In Elasticsearch, an index can be thought of as an optimized collection of documents, and each document is a collection of fields, which are key-value pairs containing your data.
That is: index → document → field → data.
An Elasticsearch index is just a logical group of one or more physical shards, each of which is actually a separate index.

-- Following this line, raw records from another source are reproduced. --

/-! ### Watch -/

@[simp] theorem watchFrame_limits (claim l : Nat) (d : End) (c : Nat) (s : State) : (watchFrame claim l d c s).lim.lim
    = s.lim.lim := by rfl
@[simp] theorem watchFrames_limits (r : WatchRun) (c : Nat) (s : State) : (watchFrames r c s).lim.lim = s.lim.lim :=
    by
  unfold watchFrames
  split
  · refine foldl_limits _ (fun s l => ?_) _ _
    split
    · exact watchFrame_limits ..
    · rfl
  · rfl
@[simp] theorem setWatch_limits (r : WatchRun) (s : State) : (setWatch r s).lim.lim = s.lim.lim := by rfl
@[simp] theorem watchEnd_limits (r : WatchRun) (sec : Nat) (s : State) : (watchEnd r sec s).lim.lim = s.lim.lim := by
    rfl

/-! ### Power -/

@[simp] theorem modPw_limits (f : Pw → Pw) (s : State) : (modPw f s).lim.lim = s.lim.lim := by rfl
@[simp] theorem setVsup_limits (mv : Nat) (s : State) : (setVsup mv s).lim.lim = s.lim.lim := by simp [setVsup]
@[simp] theorem powerFailRecords_limits (mv : Nat) (s : State) : (powerFailRecords mv s).lim.lim = s.lim.lim := by
    simp [powerFailRecords]

/-! ### Loader -/

@[simp] theorem modLdr_limits (f : Ldr → Ldr) (s : State) : (modLdr f s).lim.lim = s.lim.lim := by rfl
@[simp] theorem loadWord_limits (v : Word) (s : State) : (loadWord v s).lim.lim = s.lim.lim := by
  unfold loadWord
  dsimp only
  (repeat' split) <;> first | rfl | (simp; done)
@[simp] theorem loadStart_limits (i : Fin 32) (v : Word) (s : State) : (loadStart i v s).lim.lim = s.lim.lim := by rfl
@[simp] theorem replaceWord_limits (v : Word) (w : List Word) (s : State) : (replaceWord v w s).lim.lim = s.lim.lim :=
    by
  unfold replaceWord
  dsimp only
  (repeat' split) <;> first | rfl | (simp; done)
@[simp] theorem ldDataWrite_limits (i : Fin 32) (v : Word) (s : State) : (ldDataWrite i v s).2.lim.lim = s.lim.lim :=
    by
  unfold ldDataWrite
  split
  · split
    · rfl
    · exact loadStart_limits ..
  · split
    · exact loadWord_limits ..
    · rfl
  · split
    · split
      · exact replaceWord_limits ..
      · rfl
    · rfl
  · rfl
@[simp] theorem replaceStart_limits (i : Fin 32) (s : State) : (replaceStart i s).2.lim.lim = s.lim.lim := by
  unfold replaceStart
  (repeat' split) <;> rfl
@[simp] theorem ldCtrlWrite_limits (i : Fin 32) (v : Word) (s : State) : (ldCtrlWrite i v s).2.lim.lim = s.lim.lim :=
    by
  unfold ldCtrlWrite
  dsimp only
  (repeat' split) <;> first | rfl | (simp; done)
@[simp] theorem loadedStart_limits (c : Calibre) (s : State) : (loadedStart c s).lim.lim = s.lim.lim := by rfl
@[simp] theorem replaceTake_limits (p : List Byte) (s : State) : (replaceTake p s).lim.lim = s.lim.lim := by simp
    [replaceTake]
@[simp] theorem goWrite_limits (i : Fin 32) (n : Nat) (s : State) : (goWrite i n s).lim.lim = s.lim.lim := by rfl
@[simp] theorem cancelBatch_limits (s : State) : (cancelBatch s).lim.lim = s.lim.lim := by
  unfold cancelBatch
  (repeat' split) <;> rfl
@[simp] theorem onCtrlWrite_limits (i : Fin 32) (v : Word) (s : State) : (onCtrlWrite i v s).lim.lim = s.lim.lim := by
  unfold onCtrlWrite
  dsimp only
  (repeat' split) <;> first | rfl | (simp; done)
@[simp] theorem batchSide_limits (old : State) (s : State) : (batchSide old s).lim.lim = s.lim.lim := by
  unfold batchSide
  (repeat' split) <;> rfl
@[simp] theorem loaderWrite_limits (i : Fin 32) (o : Nat) (v : Word) (s : State) : (loaderWrite i o v s).2.lim.lim =
    s.lim.lim := by
  unfold loaderWrite
  split
  · rfl
  · exact ldCtrlWrite_limits ..
  · exact ldDataWrite_limits ..
  · rfl
  · exact onCtrlWrite_limits ..
  · split <;> rfl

By distributing documents in the index over multiple shards and those shards over multiple nodes.
That is: node → sharding → document (index).
Shards are divided into master shards and copies, with each document belonging to a master shard, and then a deputy shard is a copy of the master shard.
Core concept analogy:
concept | analogy |
---|---|
The index (indices) | Database |
Type (type) | Table (Table) |
The document (the document) | Row (Row) |
Field (field) | Column (Columns) |
Starting from 6.0.0, a single index can have only one type. Starting from 7.0.0, it is not recommended. Not supported at all after 8.0.0.
The index set
Index Settings are divided into:
- Static index Settings: set when the index is created, or can be modified after the index is closed.
- Dynamic index Settings: This can be changed directly using the update index API.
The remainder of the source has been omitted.